= Augustus Theodore Norton =

American writer

Augustus Theodore Norton (March 28, 1808 – April 29, 1884) was an American minister and author.

Norton, only son of Theodore and Mary (Judd) Norton, was born in Cornwall, Connecticut, March 28, 1808.

He graduated from Yale College in 1832. After graduation, he was principal for two years of the academy in Catskill, New York, at the same time reading theology with the Rev. Thomas M. Smith. On April 1, 1835, he was ordained pastor of the Presbyterian Church in Windham, Greene County, New York; but his strong preference of the West as a field of labor led him to resign this pastorate after a few months, and remove to Illinois. He arrived at Naples, Illinois in October 1835, and after short engagements in that town, in Griggsville, in Pittsfield, and in St. Louis, he was called in February 1839, to the pastorate of the First Presbyterian Church in Alton, Illinois, and was installed there on May 9. This position he held for more than 19 years, the church flourishing greatly under his leadership.
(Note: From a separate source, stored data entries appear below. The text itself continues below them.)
/-- Map a queue onto a hart (04 R165), whose queue, if it holds one, is demapped; a wait that is not met is watched again. -/
def State.mapQueue (s : State) (d : Fin 4) (k : Fin 64) (i : Nat) : State :=
  let qid := qidOf d i
  match s.queue qid with
  | none => s
  | some q =>
    let s := if (s.hart d k).mapped then s.demap (s.hart d k).qid else s
    let e := s.latch qid
    let s := s.onHart d k fun h =>
      { h.disarm with
        mapped := true, qid := qid, pasid := q.pasid, rbase := .ofNat 58 (q.rbase.toNat / 64), rsize := e.rsize,
        cbase := .ofNat 58 (q.cbase.toNat / 64), csize := e.csize, arm := false, met := false, watchHit := false }
    let s := s.onLatch qid fun e => { e with mapped := true, attn := false }
    let s := s.onDie d fun x => { x with attn := x.attn.erase i, runq := x.runq.erase i }
    match q.wait.filter fun w => w.found.isNone with
    | some w => s.armWait qid w
    | none => s

/-- Map queues in order while there are harts for them: no hart takes two queues in one fc. -/
def State.mapEach (d : Fin 4) : List Nat → List (Fin 64) → State → State
  | [], _, s => s
  | i :: is, used, s =>
    match s.seat d used with
    | some k => State.mapEach d is (k :: used) (s.mapQueue d k i)
    | none => s

/-- Map the oldest runnable queues; those given up for them may be runnable in turn. -/
def State.mapOldest (s : State) (d : Fin 4) : State :=
  let s := s.onDie d (Die.noteRunnable d)
  (State.mapEach d (s.die d).runq [] s).onDie d (Die.noteRunnable d)

/-- The firmware of a die keeps the bootstrap queue mapped (04 R152), reads the words that demapped queues wait for, maps runnable queues, and keeps
FE_RUNQ. -/
def State.mapQueues (s : State) (d : Fin 4) : State :=
  let x := s.die d
  if !x.feFwup ∨ x.gated ∨ x.unowned.isEmpty then s
  else
    let s := x.queues.foldl (fun s p => s.pollWait (qidOf d p.1)) s
    let s := if x.queues.any (fun p => p.1 == 0) && !(s.latch (qidOf d 0)).mapped then
        match s.seat d [] with
        | some k => s.mapQueue d k 0
        | none => s
      else s
    State.onDie (s.mapOldest d) d fun x => { x with feRunq := .ofNat 20 x.runq.length }

/-- Reports kept for queues that firmware serves complete their packets (04 R161). -/
def State.serveReports (s : State) (d : Fin 4) : State :=
  (s.die d).reports.foldl (fun s r =>
    if s.serving r.qid then State.finish (s.takeReport d r) r.qid r.pseq r.status.toNat r.launch.toNat false else s) s

end Sys2Proof.Machine
end

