-- ==== Sys2Proof/Certificates/Slice0/Obligations.lean ====
section
/-! DEFINITION. The statements for the provers. A `Claim` is one part; each `Obligations.<Name>` is a statement, of one part or of several that belong together. -/

open Sys2Proof Sys2Proof.Machine

/-! ### The V page -/

/-- R323, R324: over I32 each valid lane is the exact signed result brought to 32 bits, wrapped or with SSAT 1 saturated; MULH is the upper half
of the product, MIN and MAX choose. MAD's accumulator takes part in the VLEN. -/
def Claim.IntegerBinaryResults : Prop :=
  ∀ (s : State) (a b d : BitVec 5) (t : BitVec 4) (q : Bool),
    let x := s.firing
    let A := x.src a
    let B := x.src b
    let C := x.acc d
    let S := x.ssat
    let v := min A.vlen.val B.vlen.val
    x.opFmt A = .i32 → x.carries .i32 a → x.carries .i32 b → s.tagsFit t B (isOut d) →
    Gives s (.add a b d t q) d t (laneReg .i32 v fun i => toI32 S ((A.lane i).toInt + (B.lane i).toInt)) ∧
    Gives s (.sub a b d t q) d t (laneReg .i32 v fun i => toI32 S ((A.lane i).toInt - (B.lane i).toInt)) ∧
    Gives s (.mul a b d t q) d t (laneReg .i32 v fun i => toI32 S ((A.lane i).toInt * (B.lane i).toInt)) ∧
    Gives s (.mulh a b d t q) d t (laneReg .i32 v fun i => BitVec.ofInt 32 ((A.lane i).toInt * (B.lane i).toInt / 2 ^ 32)) ∧
    Gives s (.mad a b d t q) d t
      (laneReg .i32 (min v C.vlen.val) fun i => toI32 S ((A.lane i).toInt * (B.lane i).toInt + (C.lane i).toInt)) ∧
    Gives s (.min a b d t q) d t (laneReg .i32 v fun i => if (A.lane i).toInt ≤ (B.lane i).toInt then A.lane i else B.lane i) ∧
    Gives s (.max a b d t q) d t (laneReg .i32 v fun i => if (A.lane i).toInt ≤ (B.lane i).toInt then B.lane i else A.lane i)

/-- R324, R325: NEG and ABS under ires; POPC counts 1 bits and CLZ leading zeros, 32 for zero. -/
def Claim.IntegerUnaryResults : Prop :=
  ∀ (s : State) (a d : BitVec 5) (t : BitVec 4) (q : Bool),
    let x := s.firing
    let A := x.src a
    let v := A.vlen.val
    x.opFmt A = .i32 → x.carries .i32 a → s.tagsFit t Reg.zero (isOut d) →
    Gives s (.neg a d t q) d t (laneReg .i32 v fun i => toI32 x.ssat (-(A.lane i).toInt)) ∧
    Gives s (.abs a d t q) d t (laneReg .i32 v fun i => toI32 x.ssat (A.lane i).toInt.natAbs) ∧
    Gives s (.popc a d t q) d t
      (laneReg .i32 v fun i => BitVec.ofNat 32 ((List.range 32).filter fun k => (A.lane i).getLsbD k).length) ∧
    Gives s (.clz a d t q) d t (laneReg .i32 v fun i => (A.lane i).clz)

/-- Integer forms give the exact result of each valid lane, wrapped or saturated; NEG, ABS, POPC and CLZ act on one operand. -/
def Obligations.IntegerResults : Prop := Claim.IntegerBinaryResults ∧ Claim.IntegerUnaryResults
In May 1845, he originated, and for 23 years edited and published the Presbytery Reporter, a monthly magazine.

In September 1859, he was appointed District Secretary of Church Extension and Home Missions of the Presbyterian Church, for the West, and for a few months after this he resided in Chicago; but in the spring of 1881 he returned to Alton, where he continued until his death. After the union of the Old and New School Assemblies in 1870, the field of his secretaryship was limited to the Synod of Illinois South. He died, after a lingering illness, in Alton, April 29, 1884, at the age of 76.

His usefulness was especially marked in planting and nourishing churches in Central and Southern Illinois. The degree of Doctor of Divinity was conferred on him by Wabash College, Indiana, in 1868. He published in 1879 a History of the Presbyterian Church in Illinois (737 pp. 8vo).

He married, November 12, 1834, Eliza, daughter of Deacon Noah Rogers, of Cornwall. She survived him with two sons and two daughters.